Even though all phosphate baths are acidic in nature and attack the metal being coated, hydrogen embrittlement seldom occurs as a result of the phosphating process. This is primarily because all phosphate baths contain depolarizers or oxidizers that react with the hydrogen as it is formed and render it harmless to the metal. Typically, zinc and manganese phosphate baths use these depolarizers as accelerators. This can be a mild oxidant, such as a nitrate, or a more vigorous nitrite like chlorate or peroxide. The purpose of these accelerators is to speed up the rate of the coating and to reduce the crystal size. This is accomplished by the ability of the accelerators to oxidize the hydrogen from the surface of the metal being coated. The phosphate solution can then contact the metal continuously, permitting completeness of reaction and uniformity of the coverage. Accelerators also have an oxidizing effect on the dissolved iron in the bath, thus extending the useful life of the solution. Although some iron phosphate baths do not require accelerators, many still incorporate oxidizing agents to accelerate the phosphating process.

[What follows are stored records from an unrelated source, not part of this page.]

-- ==== Sys2Proof/Syntax.lean ====
section
/-!
DEFINITION. Sys2Proof/Syntax.lean: the commands of the ZV8640 with their operands: one constructor of `Instr` per row of
spec/opcode_table.json. The table gives the rows no fields; the operands are those the cited rules name, and what the
rules leave to the outside world (an error-correction outcome, a power or temperature sample, a logit, the verdict of a
signature check) is an operand too.
-/
namespace Sys2Proof

/-- A hardware thread of a core of a physical cluster (R30). -/
structure ThreadId where
  cluster : Fin 34
  core : Fin 64
  thread : Fin 8
deriving DecidableEq, Repr

/-- The outcome of a SECDED check (R41): clean, corrected, or uncorrectable. -/
inductive Ecc where
  | clean | corrected | uncorrectable
deriving DecidableEq, Repr

/-- A stored bit error in a word of a memory of the cluster a command acts on (R41): memory 0 WM, 1 AM, 2 PM, 3 IM of
`core`, 4 CM; one bit (a read corrects it) or two (a read detects it). -/
structure WordErr where
  mem : Fin 5
  core : Fin 64
  word : Nat
  ue : Bool
deriving DecidableEq, Repr

/-- The four memories of a core (R37). -/
inductive CoreMem where
  | wm | am | pm | im
deriving DecidableEq, Repr

/-- A bank of a memory of a cluster (R37, R44): memory 0 WM, 1 AM, 2 PM, 3 IM of `core`, or 4 CM. -/
structure BankId where
  cluster : Fin 34
  mem : Fin 5
  core : Fin 64
  bank : Fin 32
deriving DecidableEq, Repr

/-- What a scalar or control instruction does (R31; the spec gives no encoding of this class, so the operand is the
instruction's effect): write a register, branch, or be an undefined instruction (R36). -/
inductive ScalarCmd where
  | set (rd : Fin 32) (value : BitVec 32)
  | branch (target : BitVec 14)
  | undefined
deriving DecidableEq, Repr

/-- A region of AM of the issuing core, or of CM of its cluster, by byte offset (R115, R136). -/
structure Region where
  inCm : Bool
  offset : Nat
deriving DecidableEq, Repr

/-- What a vector instruction computes, element by element over FP32 (R33, R47, R108; the spec gives the class no
encoding): a sum, product, maximum or fused multiply-add by RNE, a conversion of INT32 or FP32 elements through an output scale set
(`ofmt` codes of R62, 8 for an FP32 output), or an operation whose result the spec does not state (exp, reciprocal, rsqrt,
softmax, layer-norm). -/
inductive VecKind where
  | add | mul | max | fma
  | convert (int : Bool) (ofmt : Fin 16) (qset : Fin 64)
  | unstated
  | undefined
deriving DecidableEq, Repr

/-- A vector instruction: its kind, up to three sources, destination, element count and tag. -/
structure VecCmd where
  kind : VecKind
  a : Region
  b : Region
  c : Region
  dst : Region
  count : Nat
  tag : Fin 8
deriving DecidableEq, Repr

/-- A pixel as three components: R, G, B, or Y, Cb, Cr (R172). -/
structure Pixel where
  a : Nat
  b : Nat
  c : Nat
deriving DecidableEq, Repr

/-- Colorimetry of a received row: RGB, or YCbCr by BT.709 or BT.2020 (R149). -/
inductive Colour where
  | rgb | bt709 | bt2020
deriving DecidableEq, Repr

/-- Chroma sampling of a received row (R149); a 4:2:2 row has chroma in its even columns, a 4:2:0 picture in the even columns of
its even rows. -/
inductive Sampling where
  | s444 | s422 | s420
deriving DecidableEq, Repr

/-- How the components of a received row read (R149, R172). -/
structure PixelKind where
  colour : Colour
  sampling : Sampling
deriving DecidableEq, Repr

/-- Pixels the display DMA takes from the input for a MOVE entry (R164, R172): of frame n_j, or of n_j + 1 (`later`), from a column
of a row on. -/
structure Feed where
  later : Bool
  row : Nat
  col : Nat
deriving DecidableEq, Repr

/-- The DISPLAY_CONFIG structure (R415); `coef`: 64 phases of 8 taps, none when COEF = 0. -/
structure DisplayCfg where
  enable : Bool
  interp : Bool
  dualIn : Bool
  coef : Option (List Int)
  txLanes : Nat
  txRate : Nat
  rxRate : Nat
  hActive : Nat
  vActive : Nat
  hTotal : Nat
  vTotal : Nat
  pixKhz : Nat
  dscBpp : Nat
  dscSlices : Nat
  links : Nat
  depth : Nat
  edp : Bool
  rxLanes : Nat
  iw : Nat
  ih : Nat
  inFrameNs : Nat
  fill : Nat
deriving DecidableEq, Repr

/-- The parameters of DISPLAY_MODE (R414). -/
structure DisplayMode where
  neural : Bool
  force : Bool
  swap : Bool
  p : Nat
  q : Nat
  phi0 : Nat
deriving DecidableEq, Repr


/-- The parameters of STREAM_OPEN (R203, R414). -/
structure StreamOpen where
  ctx : Nat
  port : Nat
  phy : Nat
  lanes : Nat
  rate : Nat
  vc : Nat
  dt : Nat
  w : Nat
  h : Nat
  period : Nat
  ring : Nat
  dropDamaged : Bool
deriving DecidableEq, Repr

/-- The parameters of STREAM_BIND (R204, R414). -/
structure StreamBind where
  ctx : Nat
  handle : Nat
  entry : Nat
  d : Nat
  ring : Nat
  scale : Nat
  pipe : Nat
deriving DecidableEq, Repr

/-- What the memory system found while a segment of a move was read (R41, R43, R262, R293): nothing; an error in a word of
a cluster memory, corrected or not; at a T2 offset a link ECC correction, an uncorrectable read that passed on its retry,
or one that failed it (the word is delivered poisoned); or a poisoned word of flash. -/
inductive SegEvent where
  | ok
  | sram (bank : BankId) (word : Nat) (ue : Bool)
  | linkCorrected (off : Nat)
  | retryPassed (off : Nat)
  | retryFailed (off : Nat)
  | flashPoison
deriving DecidableEq, Repr

/-- A tensor descriptor (R252), field by field. -/
structure Desc where
  src : Nat
  dst : Nat
  srcTier : Nat
  dstTier : Nat
  xform : Nat
  comp : Nat
  flags : Nat
  creditN : Nat
  rsvd : Nat
  e0 : Nat
  e1 : Nat
  e2 : Nat
  e3 : Nat
  s1 : Nat
  s2 : Nat
  s3 : Nat
  d1 : Nat
  d2 : Nat
  d3 : Nat
  arg : Nat
deriving DecidableEq, Repr

/-- What a page read of the weight flash found (R293, R301, R310): corrections of its worst codeword, codewords with more
than 40, the highest retry level used (0: none, at most 8), whether every level failed, whether the page's CRC-32C agrees,
and the logical block and page. -/
structure PageRead where
  worst : Nat
  high : Nat
  level : Fin 9
  ue : Bool
  crcOk : Bool
  lblk : Nat
  page : Fin 256
deriving DecidableEq, Repr

/-- A section of a maquette (R322): its table entry, and whether its tensor is a narrow one with the header of R100. -/
structure Sect where
  ty : Nat
  off : Nat
  narrow : Bool
  comp : Bool
  wm : Bool
  layer : Nat
  len : Nat
  rawLen : Nat
  digest : Nat
deriving DecidableEq, Repr

/-- An entry of an Armature's tick program (R327). -/
inductive ArmEntry where
  | dispatch (cluster core thread im : Nat) (param : BitVec 32)
  | move (desc : Nat)
  | credit (cluster core : Nat) (outSpace : Bool) (count : Nat)
  | segment (line k : Nat) (two : Bool)
  | frame (offset : Nat)
deriving DecidableEq, Repr

/-- An ARMATURE section (R326, R327): header, tick maps (a program number per tick, none for 0xFFFF), tick programs and
tensor descriptors; `formatOk`: nothing in its bytes breaks R326 or R327. -/
structure Armature where
  armId : Nat
  modeIdx : Nat
  clusters : Nat
  haloIn : Nat
  direct : Bool
  rshift : Nat
  inFmt : Nat
  segs : Nat
  hActive : Nat
  vActive : Nat
  hTotal : Nat
  vTotal : Nat
  pixKhz : Nat
  links : Nat
  depth : Nat
  dscBpp : Nat
  dscSlices : Nat
  edp : Bool
  iw : Nat
  ih : Nat
  inPeriod : Nat
  p : Nat
  q : Nat
  proofOp : Nat
  proofUtil : Nat
  proofTick : Nat
  proofCore : Nat
  dramBudget : Nat
  ntick : Nat
  ticks : List Nat
  pzTicks : List Nat
  progs : List (List ArmEntry)
  descs : List Desc
  binding : Nat
  formatOk : Bool
deriving DecidableEq, Repr

/-- A layer's attention settings in the CONFIG section (R225, R226, R233-R235): its window (none: DENSE), KV heads, D, query heads
per KV head, format (BF16, else E4M3), and for E4M3 the FP32 KSCALE and VSCALE of each KV head. -/
structure AttnLayer where
  window : Option Nat
  heads : Nat
  dim : Nat
  group : Nat
  bf16 : Bool
  kscale : List Nat
  vscale : List Nat
deriving DecidableEq, Repr

/-- A maquette's manifest (R321-R325): its header fields, sections, residency order (layer numbers by rank), layer sizes,
entry roles and Armatures, CHUNK, per layer its attention settings, vocabulary size, sum of K + N over the adapted projections (R118); `maqDigest` and `content` are the manifest and the content digest; `keyId` names the signing
key. -/
structure Manifest where
  totalLen : Nat
  kind : Nat
  train : Bool
  shapeCl : Nat
  clBase : Nat
  nmode : Nat
  stripe : Nat
  versionNo : Nat
  maqId : Nat
  castClass : Nat
  keyId : Nat
  maqDigest : Nat
  content : Nat
  sects : List Sect
  order : List Nat
  layers : List Nat
  roles : List Nat
  arms : List Armature
  chunk : Nat
  attention : List AttnLayer
  vocab : Nat
  adaptDims : Nat
deriving DecidableEq, Repr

The pH of the phosphate bath depends on the type of phosphate compound and its method of application. Manganese and immersion zinc phosphate baths operate in the pH range of 1.8 to 2.4, whereas spray zinc phosphate solutions can operate at a pH as high a 3.0. Iron phosphate baths can operate at a pH of 3.0 to 6.0. 

Since 1864, phosphates have proven to be an inexpensive and widespread method of conversion coating metal surfaces. Phosphates have shown value in their ability to be used to improve corrosion resistance, prepare surfaces for metal finishing, and, most importantly, condition surfaces for painting. With this versatility, the future of phosphates looks very healthy.